貴女の『パーティー』は、貴女が望む限り続く事を」
「はいっ」
「じゃあね。また、何処かで」
「……星が綺麗」
ビジュアルアップグラスを外して見上げた空。
其処は子供から知っていて、少し見飽きた四角い夜空。
でも、どんなに空が狭くても。
星が瞬く空の綺麗さは……変わらない。
私は、その事に改めて気付かされた。
「んー……」
しょぼしょぼする眼を擦る。
眼が痛いのは、長い事集中し過ぎたから。
「っていうのは強がりなんですね、多分」
こうして。
私の初めての『冒険』は幕を閉じ、『ザ シンプル パーティー』は解散した。
そこは、私が通う高校の校門。
下駄箱からずっと靴を整え、ようやっと満足し、鞄を持ち直した私にクラスメートの声が掛かった。
「青蒼、また帰るの早いな」
「……」
「まだ面白い事続けてるのか?」
「……はい」
赤嶺君の言葉に、私は頷く。
「なあなあ。
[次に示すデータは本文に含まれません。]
-- ==== Sys2Proof/Laws/Frames/Corrections.lean ====
section
/-!
SUPPORT. What the operations of Machine/Corrections.lean leave alone: one lemma each, for every part of the state the operation
does not write.
-/
namespace Sys2Proof.Machine

@[simp] theorem State.verdictDone_frame (s : State) (x1) (x2) (W : List Part)
    (hW : Part.within [.corr, .tsl, .saf] W = true) : (s.verdictDone x1 x2).outside W = s.outside W := by
  refine State.outside_mono (V := [.corr, .tsl, .saf]) ?_ hW
  unfold State.verdictDone
  simp +decide

@[simp] theorem State.withhold_frame (s : State) (x1) (x2) (x3) (W : List Part)
    (hW : Part.within [.corr, .tsl, .saf, .dict, .evr, .out] W = true) : (s.withhold x1 x2 x3).outside W = s.outside W
    := by
  refine State.outside_mono (V := [.corr, .tsl, .saf, .dict, .evr, .out]) ?_ hW
  unfold State.withhold
  (repeat' split) <;> simp +decide

@[simp] theorem State.sessionsClose_frame (s : State) (W : List Part)
    (hW : Part.within [.corr] W = true) : (s.sessionsClose).outside W = s.outside W := by
  refine State.outside_mono (V := [.corr]) ?_ hW
  unfold State.sessionsClose
  simp +decide

@[simp] theorem State.domainsFromOd_frame (s : State) (W : List Part)
    (hW : Part.within [.tim] W = true) : (s.domainsFromOd).outside W = s.outside W := by
  refine State.outside_mono (V := [.tim]) ?_ hW
  unfold State.domainsFromOd
  simp +decide

@[simp] theorem State.ntripOpen_frame (s : State) (W : List Part)
    (hW : Part.within [.corr, .out] W = true) : (s.ntripOpen).outside W = s.outside W := by
  refine State.outside_mono (V := [.corr, .out]) ?_ hW
  unfold State.ntripOpen
  (repeat' split) <;> simp +decide

@[simp] theorem State.releaseRadio_frame (s : State) (x1) (x2) (x3) (x4) (W : List Part)
    (hW : Part.within [.corr] W = true) : (s.releaseRadio x1 x2 x3 x4).outside W = s.outside W := by
  refine State.outside_mono (V := [.corr]) ?_ hW
  simp only [State.releaseRadio]
  (repeat' split) <;> simp +decide

@[simp] theorem State.releaseEth_frame (s : State) (x1) (x2) (x3) (W : List Part)
    (hW : Part.within [.corr, .out] W = true) : (s.releaseEth x1 x2 x3).outside W = s.outside W := by
  refine State.outside_mono (V := [.corr, .out]) ?_ hW
  simp only [State.releaseEth]
  (repeat' split) <;> simp +decide

@[simp] theorem State.release_frame (s : State) (x1) (x2) (x3) (x4) (W : List Part)
    (hW : Part.within [.corr, .out] W = true) : (s.release x1 x2 x3 x4).outside W = s.outside W := by
  refine State.outside_mono (V := [.corr, .out]) ?_ hW
  unfold State.release
  (repeat' split) <;> simp +decide

@[simp] theorem State.ntripFail_frame (s : State) (W : List Part)
    (hW : Part.within [.corr] W = true) : (s.ntripFail).outside W = s.outside W := by
  refine State.outside_mono (V := [.corr]) ?_ hW
  unfold State.ntripFail
  simp +decide

@[simp] theorem State.fbcMaintain_frame (s : State) (W : List Part)
    (hW : Part.within [.tim] W = true) : (s.fbcMaintain).outside W = s.outside W := by
  refine State.outside_mono (V := [.tim]) ?_ hW
  unfold State.fbcMaintain
  simp +decide

@[simp] theorem State.evtFromOd_frame (s : State) (W : List Part)
    (hW : Part.within [.tim] W = true) : (s.evtFromOd).outside W = s.outside W := by
  refine State.outside_mono (V := [.tim]) ?_ hW
  unfold State.evtFromOd
  simp +decide

@[simp] theorem State.noteCheck_frame (s : State) (x1) (x2) (W : List Part)
    (hW : Part.within [.tsl] W = true) : (s.noteCheck x1 x2).outside W = s.outside W := by
  refine State.outside_mono (V := [.tsl]) ?_ hW
  unfold State.noteCheck
  (repeat' split) <;> simp +decide

@[simp] theorem State.passed_frame (s : State) (x1) (W : List Part)
    (hW : Part.within [.tsl, .dict, .evr, .out] W = true) : (s.passed x1).outside W = s.outside W := by
  refine State.outside_mono (V := [.tsl, .dict, .evr, .out]) ?_ hW
  simp only [State.passed]
  (repeat' split) <;> simp +decide

@[simp] theorem State.verdictVerified_frame (s : State) (x1) (x2) (W : List Part)
    (hW : Part.within [.corr, .tsl, .saf, .dict, .evr, .out] W = true) : (s.verdictVerified x1 x2).outside W =
    s.outside W := by
  refine State.outside_mono (V := [.corr, .tsl, .saf, .dict, .evr, .out]) ?_ hW
  simp only [State.verdictVerified]
  (repeat' split) <;> simp +decide

@[simp] theorem State.verdictUnverified_frame (s : State) (x1) (x2) (W : List Part)
    (hW : Part.within [.corr, .tsl, .saf, .dict, .evr, .out] W = true) : (s.verdictUnverified x1 x2).outside W =
    s.outside W := by
  refine State.outside_mono (V := [.corr, .tsl, .saf, .dict, .evr, .out]) ?_ hW
  unfold State.verdictUnverified
  (repeat' split) <;> simp +decide

@[simp] theorem State.navLeap_frame (s : State) (x1) (W : List Part)
    (hW : Part.within [.tim] W = true) : (s.navLeap x1).outside W = s.outside W := by
  refine State.outside_mono (V := [.tim]) ?_ hW
  unfold State.navLeap
  simp +decide

@[simp] theorem State.secondBoundary_frame (s : State) (x1) (x2) (x3) (W : List Part)
    (hW : Part.within [.gbb, .corr, .tsl, .tim, .cores, .evr, .start, .out] W = true) : (s.secondBoundary x1 x2
    x3).outside W = s.outside W := by
  refine State.outside_mono (V := [.gbb, .corr, .tsl, .tim, .cores, .evr, .start, .out]) ?_ hW
  simp only [State.secondBoundary]
  (repeat' split) <;> simp +decide

end Sys2Proof.Machine
end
それって、なんなんだ?
そろそろ教えてくれよ」
以前の私なら、深く考え込んでいた所。
今でも少し浅く迷っている。
ここは『リアル』で『あの世界』じゃないから。
でも……勇気を振り絞る。
「あの」
「ん?」
「オンラインRPGって、知ってますか?」
それは私に出来る、私なりの世界の広げ方。
今は『ソコ』でしか『その世界』の事しか上手く言えないけれど。
それなら『その世界』から始めていこう。
私の『パーティー』は、まだ続いているのだから。
初めて組んだパーティーの……皆の心と共に。